Returning to the case at hand there are quite a few issues-

As I understand it opener has just lifted a green card from the BB and LHO has with undue haste said, “I pass.” And opener immediately says, “mechanical error” and LHO immediately says, “too bad,…”. Opener says “let’s call the director” and LHO ‘says’, no???.

After obtaining concurrence about the facts several things are evident.

1. Opener had intended to correct his call [he was in a systemic auction and pass clearly was not systemic]

2. opener had attempted to correct his call immediately

3. opener was prevented from executing the correction by LHO’s actions and behavior

4. these facts do not support a ruling that opener may not correct:

L25A1 provides: Until his partner makes a call, a player may substitute his intended call for an unintended call but only if he does so, or attempts to do so, without pause for thought. The second (intended) call stands and is subject to the appropriate Law.

As much as I dislike 25A1 [it is one thing to not penalize something and quite something else to give premission to commit an irregularity] the conditions in this case for correction without penalty exist provided only that the TD permits it to happen.

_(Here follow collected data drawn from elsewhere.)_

-- ==== Sys2Proof/Tests/Slice0.lean ====
section
/-! SUPPORT. Tests: words decoded, ill-formed terms refused, one step on small states, and for every obligation with hypotheses states and operands
that meet them (`test_meets_…`). -/

namespace Sys2Proof.Tests

open Sys2Proof Sys2Proof.Machine
section
set_option Elab.async false

/-! ### Words of every slot, written out from the encoding tables of 09 R216-R227 -/

/-- `mcall 0, acc1` (13 R306). -/
theorem test_decode_mcall : decodeSlot .m 0x0000000040020 = .ok (.mcall 0 1) := by decide +kernel
/-- `mdrain t52, acc1, mp2` (13 R314). -/
theorem test_decode_mdrain : decodeSlot .m 0x0020034400A0 = .ok (.mdrain 52 1 2 (.dir .rne) false) := by decide +kernel
/-- `mdrain.dith t32, acc3, mp4`. -/
theorem test_decode_mdrain_dith : decodeSlot .m 0x0044020C00A0 = .ok (.mdrain 32 3 4 .dither false) := by decide +kernel
/-- `lx xp2, xp4` (14 R345). -/
theorem test_decode_lx : decodeSlot .x 0x000210C0 = .ok (.lx 2 4 (.dir .rne) false) := by decide +kernel
/-- `send l1, t9, xp2, 10` (15 R362). -/
theorem test_decode_send : decodeSlot .f 0x004014012220 = .ok (.send 1 9 2 10) := by decide +kernel
/-- `relay l3, l4, xp2, 12`. -/
theorem test_decode_relay : decodeSlot .f 0x004018008660 = .ok (.relay 3 4 2 12) := by decide +kernel
/-- `waita p3, c3, 3000000` (11 R261). -/
theorem test_decode_waita : decodeSlot .c 0x0006005B8D806260 = .ok (.waita 3 3 3000000) := by decide +kernel
/-- `sign` (11 R257). -/
theorem test_decode_sign : decodeSlot .c 0x1A0 = .ok .sign := by decide +kernel
/-- `addi a4, a4, 1` (11 R268). -/
theorem test_decode_addi : decodeSlot .a 0x001000084300 = .ok (.addi 4 4 1) := by decide +kernel
/-- `compress.m v7, vm1` (12 R291). -/
theorem test_decode_compress : decodeSlot .v0 0x000000200000EA00 = .ok (.compressM .v0 (.reg 7 false) 1) := by decide +kernel
/-- `(!p3) fma v4, ip0, ip1, v4` with its guard (09 R213; 12 R280). -/
theorem test_decode_fma_guard :
    decodeSlotOp (BitVec.ofNat 384 (0x0000000243008093 * 2 ^ 112)) .v0 = .ok ⟨0x13, .fma ⟨.v0, .reg 4 false, .pop 0, .pop 1, .reg 4 false, 0⟩ .rne⟩ := by
  decide +kernel
/-- A reserved opcode of the C slot is refused (09 R222). -/
theorem test_decode_reserved : (decodeSlot .c 0x7E0).isOk = false := by decide +kernel
/-- A shorter row's word decodes as the table numbers it. -/
theorem test_decode_table : decodeTableWord 384 (0x1A0 + 0) = some .sign := by decide +kernel

/-! ### Well-formedness refuses what a load refuses: one ill-formed term for each check -/

theorem test_wf_loop_count : Instr.wf (.loop 0 3 0) = false := by decide
theorem test_wf_port_number : Instr.wf (.genSet 12 0 1) = false ∧ Instr.wf (.genArm 12) = false ∧ Instr.wf (.genArm 11) = true := by decide
theorem test_wf_stage_word : Instr.wf (.genSet 0 5 1) = false ∧ Instr.wf (.genSet 0 4 1) = true := by decide
theorem test_wf_talloc_result : Instr.wf (.talloc 1 2 0 0 0 false false 0) = false := by decide
theorem test_wf_copy_mask : Instr.wf (.copyV0 true 0 1) = false ∧ Instr.wf (.copyV1 true 0 1) = false ∧ Instr.wf (.copyV0 false 0 1) = true := by decide
theorem test_wf_compare_mask : Instr.wf (.fcmp .eq ⟨.v0, 0, .bc 0, .bc 1, 0⟩) = false ∧ Instr.wf (.icmp .eq ⟨.v0, 0, .bc 0, .bc 1, 0⟩) = false := by decide
theorem test_wf_mask_result : Instr.wf (.mskand ⟨.v0, 0, 1, 2, 0⟩) = false ∧ Instr.wf (.mskor ⟨.v0, 0, 1, 2, 0⟩) = false ∧
    Instr.wf (.mskxor ⟨.v0, 0, 1, 2, 0⟩) = false ∧ Instr.wf (.mskandn ⟨.v0, 0, 1, 2, 0⟩) = false ∧ Instr.wf (.msknot .v0 0 1 0) = false ∧
    Instr.wf (.mskfrom .v0 0 (.bc 0) 0) = false := by decide
theorem test_wf_fcvt : Instr.wf (.fcvt ⟨.v0, .reg 1 false, .bc 0, 0⟩ false 14 (.dir .rne) false) = false ∧
    Instr.wf (.fcvt ⟨.v0, .reg 1 false, .bc 0, 0⟩ true 5 (.feedback 1) false) = false := by decide
theorem test_wf_mgidx : Instr.wf (.mgidx 0 0) = false ∧ Instr.wf (.mgidx 0 17) = false ∧ Instr.wf (.mgidx 4 16) = false ∧ Instr.wf (.mgidx 3 16) = true := by decide
theorem test_wf_transfer_run : Instr.wf (.bxLd ⟨13, 0, .dir .rne, false, false, false, 0, none⟩) = false ∧
    Instr.wf (.bxSt ⟨0, 12, .dir .rne, false, false, true, 0, none⟩) = false ∧ Instr.wf (.bxCp ⟨12, 0, .dir .rne, false, false, false, 0, none⟩) = false ∧
    Instr.wf (.bxLd ⟨12, 12, .dir .rne, false, false, false, 0, none⟩) = true := by decide
theorem test_wf_lx_run : Instr.wf (.lx 15 0 (.dir .rne) false) = false ∧ Instr.wf (.lx 0 14 (.dir .rne) false) = false := by decide
theorem test_wf_sconce_run : Instr.wf (.atLd ⟨true, false, 0, 15, none⟩) = false ∧ Instr.wf (.atCas ⟨false, false, 0, 0, 15, none⟩) = false ∧
    Instr.wf (.atAdd ⟨true, false, 0, 15, 0, none⟩) = false ∧ Instr.wf (.atAdd ⟨false, false, 0, 15, 15, none⟩) = true := by decide
theorem test_wf_cqpop_run : Instr.wf (.cqPop 15) = false ∧ Instr.wf (.cqPop 14) = true := by decide
theorem test_wf_window_run : Instr.wf (.ingest ⟨12, 0, false, 0, none⟩) = false ∧ Instr.wf (.egress ⟨12, 0, false, 0, none⟩) = false := by decide
theorem test_wf_start : Instr.wf (.send 0 0 0 1) = false ∧ Instr.wf (.recv 0 0 0 1) = false ∧ Instr.wf (.relay 0 1 0 1) = false ∧ Instr.wf (.lchk 0 1) = false ∧
    Instr.wf (.mcast 1 0 0 1) = false ∧ Instr.wf (.send 0 0 0 2) = true := by decide
theorem test_wf_mcast_mask : Instr.wf (.mcast 0 0 0 2) = false := by decide
theorem test_wf_event : Instr.wf .coreArrival = false := by decide

/-! ### Small states -/

/-- A core of a group of one cluster at frame cycle 0 of an `ELASTIC` phase, with the bundle `w` due. -/
def gs (w : Nat) : State := State.reset.withFetchWord 384 w
/-- That core with nothing in its bundle. -/
def g : State := gs 0
/-- In a `LOCKSTEP` phase. -/
def lock : State := { g with gang := { g.gang with elastic := false } }
/-- The next step runs event `i`. -/
def due (i : Instr) : State := { State.reset with agenda := [.event i] }
/-- With another core, in focus. -/
def withCore (f : Core → Core) : State := { g with core := f g.core }
/-- An outcome that is a next state. -/
def okRes : Res → Bool
  | .next _ => true
  | _ => false
/-- The next state of an outcome, or `s`. -/
def nextOr (s : State) : Res → State
  | .next t => t
  | _ => s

It has been asserted that the likelihood is 100% that the outcome of correcting his call would be a contract of 3N. without the responding hand this assertion is debatable since there are a large number of 10 hcp hands that are worthy of a 2N invite rather than unilaterally forcing to game. But the evidence is sufficient to deduce that a NT contract will produce 10 triicks and given the provisions of L12 this constitutes damage, albeit due to director error. It now is too late to find out from play what outcome would result.

1. L82C. Director’s Error

If a ruling has been given that the Director subsequently determines to be incorrect, and if no rectification will allow the board to be scored normally, he shall award an adjusted score, treating both sides as non-offending for that purpose.

L12 provides for the NOS to be awarded the most favorable score etc- which for opener would be 10 tricks in 3N and for the defenders would be 10 tricks in 2N or 3N [as determined appropriate given how debatable it is]

As exhausting as these machinations are there are more issues.

2. LHO has infracted BB regulations by speaking rather than using the cards

Such behavior incorporates intimidating overtones further heightened by undue haste. One might draw the conclusion that there was intent to prevent opener from correcting his call as provided by L25A1. if indeed this is true then those actions constitute what is known as sharp practice and deserves harsh remedy. While sharp practice is not a certainty here it is likely given LHO’s “too bad,…”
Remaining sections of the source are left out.